The first cohort will have 18 subjects while both of the second and third cohorts will have
36 subjects for a total of 90 subjects.

Safety and tolerability will be assessed by an Independent Data Safety Monitoring Board
(DSMB) after completion of each cohort, before escalation to the next dose level will be
allowed. The next dose escalation will happen no sooner than one week after the last dose of
study drug at the previous dosing level has been administered. Safety stopping rules will be
specified for this study. Within the first dose level (300 mg dose), 12 subjects will be
randomized to receive ZS, whereas 6 subjects will be randomized to receive placebo for a
total of 18 subjects in this first cohort. In the next two cohorts (3 g and 10 g doses), 24
subjects per cohort will be randomized to receive ZS, whereas 12 subjects per cohort will be
randomized to receive placebo for a total of 36 subjects in each of the second and third
cohorts.

Inclusion Criteria:

- Provision of written informed consent.

- Over 18 years of age.

- GFR between 40-60 ml/min as estimated by the CKD-EPI equation. After screening two
additional GFR values of between 40-60ml/min must be repeated within 24 hours before
inclusion is allowed.

- S-K between 5.0 - 6.0 mmol/l (inclusive) during Study Day 0.

- Ability to have repeated blood draws or effective venous catheterization.

- Women of child bearing potential must be practicing a highly effective method of birth
control.

Exclusion Criteria:

- Pseudohyperkalemia such as excessive fist clinching hemolyzed blood specimen, severe
leukocytosis or thrombocytosis.

- Subjects treated with lactulose, xifaxan or other non-absorbed antibiotics for
hyperammonemia within the last 7 days.

- Subjects treated with resins (such as sevelamer acetate, calcium acetate or calcium
carbonate, lanthanum carbonate, Sodium polystyrene sulfonate (SPS; e.g. Kayexalate®)
within the last 7 days.

- Subjects with a life expectancy of less than 3 months.

- Subjects who are HIV positive.

- Subjects who are severely physically or mentally incapacitated and who in the opinion
of investigator are unable to perform the subjects' tasks associated with the
protocol.

- Women who are pregnant, lactating, or planning to become pregnant.

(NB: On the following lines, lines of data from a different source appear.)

/-- The body bits an opcode's layout names, none for an opcode that is not listed (R129, R133). A field an instruction does
not use is reserved (R142, and DEDUCED for R151, log 12); fields that R147 says are ignored may hold anything. -/
def bodyMask (w : Word) : Option Nat :=
  match fld w 56 8 with
  | 0x00 | 0x03 | 0x07 | 0xC5 | 0xC7 | 0xC8 => some 0
  | 0x01 | 0x02 | 0xC6 => some (bm 0 13)
  | 0x04 | 0x06 => some mA5
  | 0x05 => some (bm 0 16)
  | 0x08 => some (bm 0 8)
  | 0x10 | 0x11 | 0x12 | 0x13 | 0x14 | 0x15 | 0x16 | 0x17 | 0x18 | 0x19 | 0x1A => some (mD5 ||| mA5 ||| mB5)
  | 0x1B => some (mD5 ||| mA5 ||| bm 0 32)
  | 0x1C | 0x1D => some (mD5 ||| bm 0 32)
  | 0x1E => some (mD5 ||| bm 0 4)
  | 0x20 => some (mD3 ||| mA5 ||| mB5 ||| bm 28 4)
  | 0x21 => some (mD3 ||| mA5 ||| bm 32 4 ||| bm 0 32)
  | 0x22 => some (mD3 ||| mA3 ||| mB3 ||| bm 28 4)
  | 0x23 => some (mD3 ||| mA5)
  | 0x24 => some (mD3 ||| mA3 ||| bm 0 32)
  | 0x25 => some (mD5 ||| mA3)
  | 0x30 => some (mD5 ||| mA3 ||| bm 16 16 ||| bm 0 6)
  | 0x31 => some (mB5 ||| mA3 ||| bm 16 16 ||| bm 0 6)
  | 0x40 | 0x41 => some (mD3 ||| mA3 ||| mB3 ||| bm 18 9)
  | 0x42 => some (mD3 ||| mA3 ||| mB3 ||| mC3 ||| bm 18 9)
  | 0x43 | 0x44 => some (mD3 ||| mA3 ||| mB3 ||| bm 19 8)
  | 0x45 => some (mD3 ||| mA3 ||| mB3 ||| mC5 ||| bm 18 9)
  | 0x46 | 0x47 | 0x48 | 0x49 => some (mD3 ||| mA3 ||| bm 19 8)
  | 0x4A => some (mD3 ||| mA3 ||| mB3 ||| bm 9 18)
  | 0x4B | 0x4C => some (mD5 ||| mA3 ||| bm 18 9)
  | 0x4D => some (mD3 ||| mA3 ||| bm 18 9)
  | 0x50 => some (mA3 ||| (if isMx (fld w 28 4) then mB3 else mB5) ||| bm 15 17)
  | 0x51 => some (mD3 ||| mA3 ||| (if isMx (fld w 28 4) then mB3 else mB5) ||| bm 1 31)
  | 0x52 => some (mD3 ||| mA3 ||| bm 16 16)
  | 0x53 => some (mD3 ||| mA3 ||| mB3 ||| bm 6 26)
  | 0x60 => some (mA3 ||| bm 0 3)
  | 0x61 | 0x62 => some (mD3 ||| mA3 ||| bm 19 8)
  | 0x63 | 0x64 => some (mD3 ||| mA5 ||| bm 0 3)
  | 0x70 => some (bm 41 6 ||| bm 0 32)
  | 0x71 => some (bm 41 6 ||| bm 36 5)
  | 0x72 => some (bm 41 6 ||| bm 35 1 ||| bm 0 32)
  | 0x73 => some (bm 41 6 ||| bm 36 5)
  | 0x74 => some (mA3 ||| bm 32 5)
  | 0x75 => some (mD5 ||| mA5 ||| mB5 ||| mC5)
  | 0x76 | 0x77 => some (mD5 ||| bm 32 9)
  | 0x78 => some (bm 32 9 ||| bm 28 4)
  | 0x80 => some (bm 9 38)
  | 0x81 | 0x82 => some (bm 35 12)
  | 0xC0 => some (bm 11 36)
  | 0xC1 => some (bm 10 37)
  | 0xC2 => some (bm 39 8)
  | 0xC3 => some (bm 45 2 ||| bm 0 32)
  | 0xC4 => some (bm 45 2 ||| bm 0 13)
  | _ => none

/-- The opcodes whose Mark column reads yes (R132, R162). -/
def markable (op : Nat) : Bool :=
  decide (op = 0x31 ∨ (0x40 ≤ op ∧ op ≤ 0x4D) ∨ (0x50 ≤ op ∧ op ≤ 0x53) ∨ (0x61 ≤ op ∧ op ≤ 0x64) ∨ op = 0x70 ∨ op = 0x71 ∨
    op = 0x74 ∨ op = 0x75 ∨ op = 0x78 ∨ (0x80 ≤ op ∧ op ≤ 0x82))

/-- The checks of R133 on sub-functions, formats and pairings. (DEDUCED, log 12) -/
def fieldsOk (w : Word) : Bool :=
  match fld w 56 8 with
  | 0x1E => decide (fld w 0 4 ≤ 3)
  | 0x20 => decide (fld w 28 4 ≤ 5)
  | 0x21 => decide (fld w 32 4 ≤ 5)
  | 0x22 => decide (fld w 28 4 ≤ 3)
  | 0x4A =>
    let fi := fld w 14 4
    let fo := fld w 10 4
    outFmt fi && outFmt fo && !(isMx fi && isMx fo) && (!bit w 18 || decide (fi = 0 ∨ fi = 0xB))
  | 0x50 => arrayFmt (fld w 28 4) && !(bit w 26 && isMx (fld w 28 4))
  | 0x51 =>
    arrayFmt (fld w 28 4) && arrayFmt (fld w 24 4) && decide (fld w 28 4 = 0xA ↔ fld w 24 4 = 0xA)
  | 0x52 => decide (fld w 30 2 ≤ 2)
  | 0x53 =>
    let fo := fld w 28 4
    outFmt fo && !(isMx fo && (bit w 27 || decide (256 < fld w 6 10 + 1))) &&
      (decide (fld w 16 5 = 0) || (bit w 27 && decide (fo = 0xA)))
  | 0x70 | 0x71 | 0x72 | 0x73 => decide (fld w 41 6 < 48)
  | 0x78 => decide (fld w 28 4 ≤ 2)
  | _ => true

/-- Whether the word may be executed by the stream (R131 to R133). (DEDUCED, log 12) -/
def legal (q : Strm) (w : Word) : Bool :=
  let op := fld w 56 8
  let isX := decide (0xC0 ≤ op)
  match bodyMask w with
  | none => false
  | some m =>
    decide (isX = true ↔ q = .x) &&
      !(decide (0x80 ≤ op ∧ op ≤ 0x82) && decide (q ≠ .u)) &&
      decide ((fld w 0 47) &&& m = fld w 0 47) &&
      (!bit w 51 || markable op) &&
      (decide (fld w 47 9 = 0) || !(isX || decide (op = 0x07))) &&
      fieldsOk w

/-- The key of the instruction a word spells: opcode and, for `APRE` and `QCTL`, mode or function (R147, R154). -/
def keyOf (w : Word) : Nat :=
  let op := fld w 56 8
  op * 16 + (if op = 0x52 then fld w 30 2 else if op = 0x78 then fld w 28 4 else 0)

/-! ## Fetch and issue (R37 to R41, R47 to R52) -/

/-- A fetched instruction at its place. -/
structure Site where
  t : Nat
  q : Strm
  pc : Nat
  w : Word
deriving DecidableEq, Repr

/-- What a stream can do now: nothing, a stop (a breakpoint or a fault already taken), or an instruction. -/
inductive Fetched where
  | idle
  | stop (s : State)
  | insn (i : Site)
deriving DecidableEq, Repr

/-- Whether a stream may issue: region on, job running, the phase its own, used, not past its `SYNC` or `XEND`, not halted but
for a step (R38, R47, R66, R486). X issues only until the exchange phase of the module ends (R161, R225). (DEDUCED, log 13) -/
def State.mayIssue (s : State) (t : Nat) (q : Strm) : Bool :=
  let x := s.tile t
  s.tileOn t && s.power.on && decide (s.job.js = 4) && x.used q && !x.synced q &&
    (match q with | .x => decide (x.st = 5) && s.job.exch | _ => decide (x.st = 3)) && (!x.halted q || x.misc.stepping.testBit (Strm.code q))

/-- The enabled PC breakpoint at a slot (R488). -/
def Tile.breakAt (x : Tile) (q : Strm) (slot : Nat) : Option Nat :=
  (List.range 4).find? fun i =>
    let w := Map.get 0 x.misc.bp (0xA00 + 0x20 * Strm.code q + 8 * i)
    bit w 63 && decide (fld w 0 13 = slot)

/-- Fetches the next instruction of a stream: breakpoints (R488), the end of the partition (R39), instruction-memory parity
(R40), illegal encodings (R133). -/
def State.fetchAt (s : State) (t : Nat) (q : Strm) : Fetched :=
  let x := s.tile t
  if !s.mayIssue t q then .idle
  else
    let pc := x.pc q
    let slot := x.slot q
    if 64 * (x.part q).2 ≤ pc then
      let last := match q with | .x => x.sq.x.last.toNat | _ => (x.seq q).last.toNat
      .stop (s.tileFault t (Strm.code q) 0x02 (pc % 8192) last)
    else if s.dbg.bpen && !x.halted q && (x.breakAt q slot).isSome then
      .stop ((s.modTile t fun x => x.haltBy q 0).debugEvent t 1 (Strm.code q) 0 0 slot)
    else if x.imBad.contains slot then .stop (s.tileFault t (Strm.code q) 0x03 slot slot)
    else
      let w := Map.get 0 x.im slot
      if legal q w then .insn { t := t, q := q, pc := slot, w := w }
      else .stop (s.tileFault t (Strm.code q) 0x01 0 slot)

/-- Whether F's instruction lies in the recompute range, `RLEN` slots from `RBASE` (R315). -/
def Tile.recomp (x : Tile) (i : Site) : Bool :=
  let w := x.reg 0x48
  decide (i.q = .f ∧ fld w 0 13 ≤ i.pc ∧ i.pc < fld w 0 13 + fld w 16 13)

/-! ## The compute cycle of a tile (R47, R49 to R52) -/

/-- The shared unit an instruction needs (R49, R162): 1 array, 2 vector unit, 3 porter issue port, 4 queue unit, 5 scalar port,
6 cluster-store port, 7 tally port; 0 none. -/
def unitOf (w : Word) : Nat :=
  match fld w 56 8 with
  | 0x50 | 0x51 | 0x52 | 0x53 => 1
  | 0x40 | 0x41 | 0x42 | 0x43 | 0x44 | 0x45 | 0x46 | 0x47 | 0x48 | 0x49 | 0x4A | 0x4B | 0x4C | 0x4D | 0x80 | 0x81 | 0x82 => 2
  | 0x60 => 3
  | 0x74 | 0x75 | 0x76 | 0x77 | 0x78 => 4
  | 0x30 | 0x31 => 5
  | 0x61 | 0x62 | 0x63 | 0x64 => 6
  | 0x70 | 0x71 | 0x72 | 0x73 => 7
  | _ => 0

/-- A stream by its code. -/
def strmOf (n : Nat) : Strm :=
  match n with
  | 0 => .f
  | 1 => .b
  | 2 => .u
  | _ => .x

/-- The priority order of the tile's streams (R50, R51): `PRIO0` to `PRIO3` at their first occurrence, then the streams not named. -/
def Tile.order (x : Tile) : List Strm :=
  let w := x.reg 0x18
  ([fld w 0 2, fld w 2 2, fld w 4 2, fld w 6 2].map strmOf ++ allStrms).eraseDups

/-- The streams that come before a stream in the priority order. -/
def Tile.ahead (x : Tile) (q : Strm) : List Strm := x.order.takeWhile fun p => decide (p ≠ q)

/-! ### Tally reads and queue controls in flight (R162, R274) -/

def Tile.queue (x : Tile) (q : Nat) : Queue := Map.get {} x.qu.qs q
def Tile.modQueue (x : Tile) (q : Nat) (f : Queue → Queue) : Tile := x.modQu fun u => { u with qs := Map.mod {} u.qs q f }

/-- A queue is reset (R274). -/
def Queue.reset (y : Queue) : Queue := { y with open_ := false, head := 0, occ := 0 }

/-- The tally an instruction names (R151). -/
def insnTl (w : Word) : Nat := fld w 41 6

/-- The queue an instruction names (R154). -/
def insnQ (w : Word) : Nat := fld w 32 9

/-- What a tally read or a queue control does when its cycle has come (R162, R274): the count reaches the register; the queue opens,
closes or is reset, and the mark falls. -/
def Tile.takeEffect (x : Tile) (count : Nat → Word) (o : Op) : Tile :=
  if fld o.w 56 8 = 0x73 then x.result o.q (fld o.w 36 5) (count (insnTl o.w))
  else
    let f := fun (y : Queue) =>
      match fld o.w 28 4 with
      | 0 => { y with open_ := true }
      | 1 => { y with open_ := false }
      | _ => y.reset
    (x.modQueue (insnQ o.w) f).unmark o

- Subjects with Ketoacidosis/Acidemia.

- Cancer within the last 5 years (other than successfully treated basal or squamous cell
carcinoma of the skin, carcinoma in situ of the cervix or early stage prostate
cancer).

- Presence of any condition which, in the opinion of the investigator, places the
subject at undue risk or potentially jeopardizes the quality of the data to be
generated.

- Known hypersensitivity or previous anaphylaxis to Zirconium Silicate or to components
thereof.

- Subjects who have cardiac arrhythmias that require immediate treatment.

- Subjects with ECG changes associated with hyperkalemia.

- Subjects with acute kidney injury.